» What is required
The job is to find each line of the records below that includes the word "counts" and copy it.

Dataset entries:
^^^^^^^^^^^^^^^^

-- ==== Sys2Proof/Certificates/Slice0/Obligations.lean ====
section
/-! DEFINITION. The statements for the provers. -/
open Sys2Proof Sys2Proof.Machine

/-! ### The queue and the state as a whole -/

/-- The command at the front of the queue is the one that a step runs, on the queue's rest. The queue is the model's own.
With no command waiting a step serves the oldest mailbox request that waits (log entry 85), else passes one count of the clock of device time and
changes nothing else (the model's choice, log entry 2). -/
def Obligations.StepRunsTheQueue : Prop :=
  (∀ (c : Instr) (l : List Instr) (s : State), step { s with pending := c :: l } = exec c { s with pending := l }) ∧
  ((∀ (s : State) (q : MboxReq) (l : List MboxReq), s.pending = [] → s.stw.mbox = q :: l →
      step s = .next (serveOne q { s with stw := { s.stw with mbox := l } })) ∧
    ∀ s : State, s.fieldsCanonical = true → s.pending = [] → s.stw.mbox = [] → ∃ t, step s = .next t ∧
      getF t F.TICK_DT = (if s.pins.aux then (getF s F.TICK_DT + if s.pwr.dormant then 40 else 1) % 2 ^ 64 else getF s F.TICK_DT) ∧
      fieldsKept [F.TICK_DT] s t ∧ t = { s with flds := t.flds })

/-- Every command is taken in every state: none is refused, none stops the module. No rule says so: that a command whose conditions do not hold changes
nothing is the model's choice (log entry 3). -/
def Obligations.EveryCommandAnswers : Prop :=
  ∀ (c : Instr) (s : State), ∃ t, exec c s = .next t

/-- Fields that the register tables give a reset value, at that value after a cold reset.
The reset state is in canonical form. -/
def Obligations.ResetValues : Prop :=
  (getF State.reset F.DEV_ID_VENDOR_TAG = 0x4851 ∧ getF State.reset F.DEV_ID_PRODUCT = 0x9 ∧
    getF State.reset F.PWR_CAL = 0x4000 ∧ getF State.reset F.BOOT_RESET_REASON = 1 ∧ getF State.reset F.SEC_SPDM_VERSION = 0x12 ∧
    getF State.reset F.ADM_SHUT_RECOVERY = 1 ∧ getF State.reset F.ADM_SHUT_JOURNAL = 1 ∧ getF State.reset F.ARR_RETIRE_COL = 0x7F ∧
    getF State.reset F.CFG_NEXT_EMPTY = 1 ∧ getF State.reset F.SPAN_SLACK_MIN_PCT = 0xFF ∧
    (∀ n, n < 16 → getF State.reset (F.LNK_LOSS_CFG n) = 20) ∧ (∀ v, v < 256 → getF State.reset (F.MSIX_CTL v) = 1) ∧
    (∀ r, r < 64 → getF State.reset (F.RING_CTL_ANY r) = 1) ∧ (∀ v, v < 32 → getF State.reset (F.TEL_VMON_MIN_MV v) = 0xFFF) ∧
    (∀ a, smapGet zeroByte State.reset.mem.near a = 0#8) ∧ ∀ a, smapGet zeroByte State.reset.mem.bulk a = 0#8) ∧
  (State.reset.fieldsCanonical = true ∧ State.reset.memoryCanonical = true ∧ State.reset.unitsCanonical = true ∧
      State.reset.tablesCanonical = true)

/-- Every step keeps the register fields in canonical form. -/
def Obligations.StepKeepsFieldsCanonical : Prop :=
  ∀ s t : State, s.fieldsCanonical = true → step s = .next t → t.fieldsCanonical = true

/-- Every step keeps in canonical form: the tiers' memories and the directory; the cells and the ports; the panes, casements, ring sets, clients, interrupt
stacks, moderation times and stamp counts. -/
def Obligations.StepKeepsTheOtherMapsCanonical : Prop :=
  (∀ s t : State, s.memoryCanonical = true → step s = .next t → t.memoryCanonical = true) ∧
  (∀ s t : State, s.unitsCanonical = true → step s = .next t → t.unitsCanonical = true) ∧
  (∀ s t : State, s.tablesCanonical = true → step s = .next t → t.tablesCanonical = true)

/-! ### Registers and board accesses -/

/-- R20, R21, R24, R49: what a host write does to a read-write register, to a read-only one, to bits that a 1 clears, of which one that hardware sets in
the write's own cycle stays, and its event's capture is loaded where the write would have cleared the last of them; and with a wrong size or
alignment; every other field, and the rest of the module, stays.
R83: a read of TICK_NOW_LO answers its word and latches TICK_NOW_HI, so that the next read of TICK_NOW_HI answers the high half of the
same value, whatever the tick number is by then.
R83: a capture loads the tick number, the cycle-in-frame and the device time. -/
def Obligations.RegistersAreReadAndWritten : Prop :=
  (∀ (s : State) (v met : Nat), s.fieldsCanonical = true → windowUp s = true → v < 2 ^ 32 →
      (∃ t, exec (.registerWrite .host 0x28 4 (v, met)) s = .next t ∧ getF t F.DEV_SCRATCH = v ∧ fieldsKept [F.DEV_SCRATCH] s t ∧
        t = { s with flds := t.flds, hiLatch := t.hiLatch }) ∧
      (∃ t, exec (.registerWrite .host 0x0 4 (v, met)) s = .next t ∧ fieldsKept [] s t ∧ t = { s with flds := t.flds, hiLatch := t.hiLatch }) ∧
      (∀ bits, bits = [(F.DEV_AERR_RANGE, 0), (F.DEV_AERR_REGION, 1), (F.DEV_AERR_DENIED, 2), (F.DEV_AERR_SRAM_MODE, 3)] → ∃ t,
        exec (.registerWrite .host 0x18 4 (v, met)) s = .next t ∧
        (∀ p ∈ bits, isSet t p.1 = (isSet s p.1 && (!bitOf v p.2 || bitOf met p.2))) ∧
        t = { s with flds := t.flds, hiLatch := t.hiLatch } ∧
        (s.caps = [] → fieldsKept addrErrorBits s t) ∧
        ∀ before lo hi src w, s.caps = [⟨addrErrorBits, cycleNow s, before,
            [(F.DEV_AERR_LO, lo), (F.DEV_AERR_HI_ADDR_HI, hi), (F.DEV_AERR_HI_SRC_ORD, src), (F.DEV_AERR_HI_WRITE, w)]⟩] →
          before ≠ [] → (∀ f ∈ before, f ∈ addrErrorBits) →
          (∃ p ∈ bits, isSet s p.1 = true ∧ bitOf v p.2 = true ∧ bitOf met p.2 = true) → (∀ p ∈ bits, isSet s p.1 = true → bitOf v p.2 = true) →
          getF t F.DEV_AERR_LO = lo % 2 ^ 32 ∧ getF t F.DEV_AERR_HI_ADDR_HI = hi % 2 ^ 16 ∧ getF t F.DEV_AERR_HI_SRC_ORD = src % 8 ∧
          getF t F.DEV_AERR_HI_WRITE = w % 2 ∧
          fieldsKept (addrErrorBits ++ [F.DEV_AERR_LO, F.DEV_AERR_HI_ADDR_HI, F.DEV_AERR_HI_SRC_ORD, F.DEV_AERR_HI_WRITE]) s t) ∧
      ∀ off size, size ≠ 4 ∨ off % 4 ≠ 0 → exec (.registerWrite .host off size (v, met)) s = .next s) ∧
  (∀ (s : State) (r : Requester) (later : Nat), s.fieldsCanonical = true → blockServed s 0x10010 = true → hiHeld s 0x10010 = none →
      getF s F.TICK_NOW < 2 ^ 48 →
      ∃ t u, exec (.loRegisterRead r 0x10010 4) s = .next t ∧
        t = { s with hiLatch := t.hiLatch, out := s.out ++ [.readDone r 0x10010 (getF s F.TICK_NOW % 2 ^ 32)] } ∧
        exec (.loRegisterRead r 0x10014 4) (setF t F.TICK_NOW later) = .next u ∧
        u.out = t.out ++ [.readDone r 0x10014 (getF s F.TICK_NOW / 2 ^ 32)]) ∧
  (∀ s : State, s.fieldsCanonical = true → ∃ t, exec .tickCapture s = .next t ∧
      getF t F.TICK_CAP_NUM = getF s F.TICK_NOW % 2 ^ 48 ∧ getF t F.TICK_CAP_CIF_CIF = getF s F.TICK_CIF_CIF % 2 ^ 25 ∧
      getF t F.TICK_CAP_CIF_HELD = (if getF s F.TICK_CIF_CIF = 0x1FFFFFF then 1 else 0) ∧ getF t F.TICK_CAP_DT = getF s F.TICK_DT % 2 ^ 64 ∧
      fieldsKept [F.TICK_CAP_NUM, F.TICK_CAP_CIF_CIF, F.TICK_CAP_CIF_HELD, F.TICK_CAP_DT] s t ∧ t = { s with flds := t.flds })

/-! ### Stewards and the ticket counter -/

/-- R22, R496: with no batch open, a batch of 1 to 1,048,576 tiles opens with nothing done, held or reclaimed and ticket 0 next; the rest stays. A
reserved KIND or COUNT leaves its own field as it is and the other takes effect; where one of the two then holds no value of R496, no batch opens.
R497: a steward's read of STW_TICKET grants the head of the reclaim list, else the next fresh ticket, else answers EMPTY, and with 16
tickets held EMPTY and HELD_FULL.
R496, R499: the first commit of a tile that the steward holds wins, releases the ticket everywhere and counts; the commit of the last tile
closes the batch; a later commit, or one of a ticket never held, is discarded as a duplicate. -/
def Obligations.BatchesHandOutTickets : Prop :=
  (∀ (s : State) (kind count k c : Nat), s.fieldsCanonical = true → isSet s F.STW_BATCH_OPEN = false →
      k = (if 1 ≤ kind ∧ kind ≤ 3 then kind else getF s F.STW_BATCH_KIND) →
      c = (if 1 ≤ count ∧ count ≤ 1048576 then count else getF s F.STW_BATCH_COUNT) →
      (k = 0 ∨ c = 0 → ∃ t, exec (.batchOpen kind count) s = .next t ∧ isSet t F.STW_BATCH_OPEN = false ∧ getF t F.STW_BATCH_KIND = k ∧
        getF t F.STW_BATCH_COUNT = c ∧ fieldsKept [F.STW_BATCH_KIND, F.STW_BATCH_COUNT] s t ∧ t = { s with flds := t.flds }) ∧
      (k ≠ 0 → c ≠ 0 → ∃ t, exec (.batchOpen kind count) s = .next t ∧ isSet t F.STW_BATCH_OPEN = true ∧ getF t F.STW_BATCH_KIND = k ∧
        getF t F.STW_BATCH_COUNT = c ∧ getF t F.STW_NEXT = 0 ∧ getF t F.STW_DONE = 0 ∧ t.stw.done = [] ∧ t.stw.holds = [] ∧
        t.stw.reclaim = [] ∧ getF t F.STW_RECLAIM_LEN = 0 ∧
        fieldsKept (heldFields ++ [F.STW_BATCH_OPEN, F.STW_BATCH_KIND, F.STW_BATCH_COUNT, F.STW_NEXT, F.STW_DONE, F.STW_COMMIT_RES_VALID 0,
          F.STW_COMMIT_RES_VALID 1, F.STW_COMMIT_RES_VALID 2, F.STW_COMMIT_RES_VALID 3]) s t ∧
        t = { s with flds := t.flds, stw := { t.stw with
          warned := s.stw.warned, countAt := s.stw.countAt, resetAt := s.stw.resetAt, waiting := s.stw.waiting, mbox := s.stw.mbox,
          closed := s.stw.closed } })) ∧
  (∀ (s : State) (n : Nat), s.fieldsCanonical = true → n < 4 → isSet s F.STW_BATCH_OPEN = true → getF s F.STW_BATCH_COUNT ≤ 1048576 →
      (∀ k l, s.stw.reclaim = k :: l → (heldBy s n).length < 16 → ∃ t, exec (.ticketRead n) s = .next t ∧
        t.out = s.out ++ [.readDone (.steward n) 0x160010 (2 ^ 30 + k)] ∧ t.stw = { s.stw with reclaim := l, holds := s.stw.holds ++ [(k, n)] } ∧
        fieldsKept heldFields s t ∧ t = { s with flds := t.flds, stw := t.stw, out := t.out }) ∧
      (s.stw.reclaim = [] → getF s F.STW_NEXT < getF s F.STW_BATCH_COUNT → (heldBy s n).length < 16 → ∃ t, exec (.ticketRead n) s = .next t ∧
        t.out = s.out ++ [.readDone (.steward n) 0x160010 (getF s F.STW_NEXT)] ∧ getF t F.STW_NEXT = getF s F.STW_NEXT + 1 ∧
        t.stw = { s.stw with holds := s.stw.holds ++ [(getF s F.STW_NEXT, n)] } ∧ fieldsKept (F.STW_NEXT :: heldFields) s t ∧
        t = { s with flds := t.flds, stw := t.stw, out := t.out }) ∧
      (s.stw.reclaim = [] → getF s F.STW_BATCH_COUNT ≤ getF s F.STW_NEXT → (heldBy s n).length < 16 → ∃ t, exec (.ticketRead n) s = .next t ∧
        t.out = s.out ++ [.readDone (.steward n) 0x160010 (2 ^ 31)] ∧ t.stw = s.stw ∧ fieldsKept heldFields s t ∧
        t = { s with flds := t.flds, out := t.out }) ∧
      (16 ≤ (heldBy s n).length → ∃ t, exec (.ticketRead n) s = .next t ∧
        t = { s with out := s.out ++ [.readDone (.steward n) 0x160010 (2 ^ 31 + 2 ^ 29)] })) ∧
  (∀ (s : State) (n k : Nat), s.fieldsCanonical = true → n < 4 → k < 1048576 →
      (isSet s F.STW_BATCH_OPEN = true → k < getF s F.STW_BATCH_COUNT → (k, n) ∈ s.stw.holds → k ∉ s.stw.done →
        s.stw.done.length < 2 ^ 20 → ∃ t, exec (.tileCommit n k) s = .next t ∧
          t.stw = { s.stw with done := s.stw.done ++ [k], holds := s.stw.holds.filter (fun h => h.1 != k), closed :=
            if s.stw.done.length + 1 < getF s F.STW_BATCH_COUNT then s.stw.closed else getF s F.STW_BATCH_KIND } ∧
          isSet t (F.STW_COMMIT_RES_VALID n) = true ∧ isSet t (F.STW_COMMIT_RES_WON n) = true ∧ getF t (F.STW_COMMIT_RES_TICKET n) = k ∧
          getF t F.STW_CNT_COMMIT = satAdd 32 (getF s F.STW_CNT_COMMIT) 1 ∧ getF t F.STW_DONE = s.stw.done.length + 1 ∧
          isSet t F.STW_BATCH_OPEN = decide (s.stw.done.length + 1 < getF s F.STW_BATCH_COUNT) ∧
          (getF s F.STW_BATCH_COUNT ≤ s.stw.done.length + 1 → isSet t F.STW_STAT_BATCH_DONE = true ∧
            (getF s F.STW_BATCH_ID < 2 ^ 32 - 1 → getF t F.STW_BATCH_ID = getF s F.STW_BATCH_ID + 1)) ∧
          fieldsKept (heldFields ++ [F.STW_COMMIT_RES_VALID n, F.STW_COMMIT_RES_WON n, F.STW_COMMIT_RES_TICKET n, F.STW_CNT_COMMIT, F.STW_DONE,
            F.STW_BATCH_OPEN, F.STW_STAT_BATCH_DONE, F.STW_BATCH_ID]) s t ∧ t = { s with flds := t.flds, stw := t.stw }) ∧
      (k ∈ s.stw.done ∨ ((k, n) ∉ s.stw.holds ∧ k ∉ s.stw.history) → ∃ t, exec (.tileCommit n k) s = .next t ∧ isSet t F.STW_STAT_DUP = true ∧
        getF t F.STW_CNT_DUP = satAdd 32 (getF s F.STW_CNT_DUP) 1 ∧ isSet t (F.STW_COMMIT_RES_VALID n) = true ∧
        isSet t (F.STW_COMMIT_RES_WON n) = false ∧ getF t (F.STW_COMMIT_RES_TICKET n) = k ∧
        fieldsKept [F.STW_COMMIT_RES_VALID n, F.STW_COMMIT_RES_WON n, F.STW_COMMIT_RES_TICKET n, F.STW_STAT_DUP, F.STW_CNT_DUP] s t ∧
        t = { s with flds := t.flds }))

/-- R498: a read of STW_TICKET by the host, the management interface or another module's steward answers what a steward's read would return next,
with NEXT_ONLY, and changes nothing: the head of the reclaim list, else the next fresh ticket, else EMPTY, as with no batch open. -/
def Obligations.TicketPeeksGrantNothing : Prop :=
  ∀ (s : State) (r : Requester),
    (isSet s F.STW_BATCH_OPEN = false → exec (.ticketPeek r) s = .next { s with out := s.out ++ [.readDone r 0x160010 (2 ^ 31 + 2 ^ 28)] }) ∧
    (isSet s F.STW_BATCH_OPEN = true →
      (∀ k l, s.stw.reclaim = k :: l → exec (.ticketPeek r) s = .next { s with out := s.out ++ [.readDone r 0x160010 (2 ^ 30 + k + 2 ^ 28)] }) ∧
      (s.stw.reclaim = [] → getF s F.STW_NEXT < getF s F.STW_BATCH_COUNT →
        exec (.ticketPeek r) s = .next { s with out := s.out ++ [.readDone r 0x160010 (getF s F.STW_NEXT + 2 ^ 28)] }) ∧
      (s.stw.reclaim = [] → getF s F.STW_BATCH_COUNT ≤ getF s F.STW_NEXT →
        exec (.ticketPeek r) s = .next { s with out := s.out ++ [.readDone r 0x160010 (2 ^ 31 + 2 ^ 28)] }))

/-- R489 to R491: a watchdog that counts PERIOD_MS from the steward's last restart, or from its last expiry, warns at the first expiry; a second one
without a restart between resets the steward alone, which clears its STEWARD_UP bit, reclaims its tickets, counts, and answers with RESULT 4 what waits in
the mailbox that it serves; the steward that has restarted is up again and its watchdog counts anew. The firmware's restarts are the operand `b` (log
entry 80), which steward serves the mailbox is R488's. -/
def Obligations.WatchdogResetsOneSteward : Prop :=
  ∀ (s : State) (n b : Nat), s.fieldsCanonical = true → n < 4 →
    (getF s F.TICK_DT < countFrom s n b + 1000000 * getF s F.STW_WDOG → exec (.watchdogExpiry n b) s = .next s) ∧
    (bitF s F.DEV_CAP1_STEWARD_UP n = true → countFrom s n b + 1000000 * getF s F.STW_WDOG ≤ getF s F.TICK_DT →
      n ∉ s.stw.warned ∨ countFrom s n b ≠ countFrom s n 0 → ∃ t, exec (.watchdogExpiry n b) s = .next t ∧
      isSet t F.STW_STAT_WDOG_WARN = true ∧ n ∈ t.stw.warned ∧ countFrom t n 0 = getF s F.TICK_DT ∧
      fieldsKept [F.STW_STAT_WDOG_WARN] s t ∧
      t = { s with flds := t.flds, stw := { s.stw with warned := t.stw.warned, countAt := t.stw.countAt } }) ∧
    (bitF s F.DEV_CAP1_STEWARD_UP n = true → getF s F.DEV_CAP1_STEWARD_UP < 16 → n ∈ s.stw.warned → countFrom s n b = countFrom s n 0 →
      countFrom s n b + 1000000 * getF s F.STW_WDOG ≤ getF s F.TICK_DT → s.stw.resetAt = [] →
      (∀ m, m < 4 → getF s (F.STW_CORE_STATE m) = 1) → ∃ t, exec (.watchdogExpiry n b) s = .next t ∧
        bitF t F.DEV_CAP1_STEWARD_UP n = false ∧ getF t (F.STW_CORE_STATE n) = 0 ∧ isSet t F.STW_STAT_STW_RESET = true ∧
        getF t F.STW_CNT_RESET = satAdd 32 (getF s F.STW_CNT_RESET) 1 ∧ heldBy t n = [] ∧ n ∉ t.stw.warned ∧ t.boot = s.boot ∧ t.mem = s.mem ∧
        t.cells = s.cells ∧ (∀ k, (k, n) ∈ s.stw.holds → k ∉ s.stw.done → k ∈ t.stw.reclaim ∧ k ∈ t.stw.history) ∧
        (dutySteward s 3 = some n → t.stw.mbox = [] ∧
          ∀ q r, s.stw.mbox = [q] → mboxWho s q = some r → t.out = s.out ++ [mboxAnswer r q 4 0 []]) ∧
        (dutySteward s 3 ≠ some n → t.stw.mbox = s.stw.mbox ∧ t.out = s.out)) ∧
    (getF s (F.STW_CORE_STATE n) = 0 → (∃ x, (n, x) ∈ s.stw.resetAt) → ∃ t, exec (.stewardRestart n) s = .next t ∧
      bitF t F.DEV_CAP1_STEWARD_UP n = true ∧ getF t (F.STW_CORE_STATE n) = 1 ∧ n ∉ t.stw.warned ∧ countFrom t n 0 = getF s F.TICK_DT ∧
      fieldsKept [F.STW_CORE_STATE n, F.DEV_CAP1_STEWARD_UP] s t ∧
      t = { s with flds := t.flds, stw := { s.stw with warned := t.stw.warned, countAt := t.stw.countAt } })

^^^^^^^^^^^^^^^^

» Result of the exercise
stacks, moderation times and stamp counts. -/
R496, R499: the first commit of a tile that the steward holds wins, releases the ticket everywhere and counts; the commit of the last tile
/-- R489 to R491: a watchdog that counts PERIOD_MS from the steward's last restart, or from its last expiry, warns at the first expiry; a second one
without a restart between resets the steward alone, which clears its STEWARD_UP bit, reclaims its tickets, counts, and answers with RESULT 4 what waits in
the mailbox that it serves; the steward that has restarted is up again and its watchdog counts anew. The firmware's restarts are the operand `b` (log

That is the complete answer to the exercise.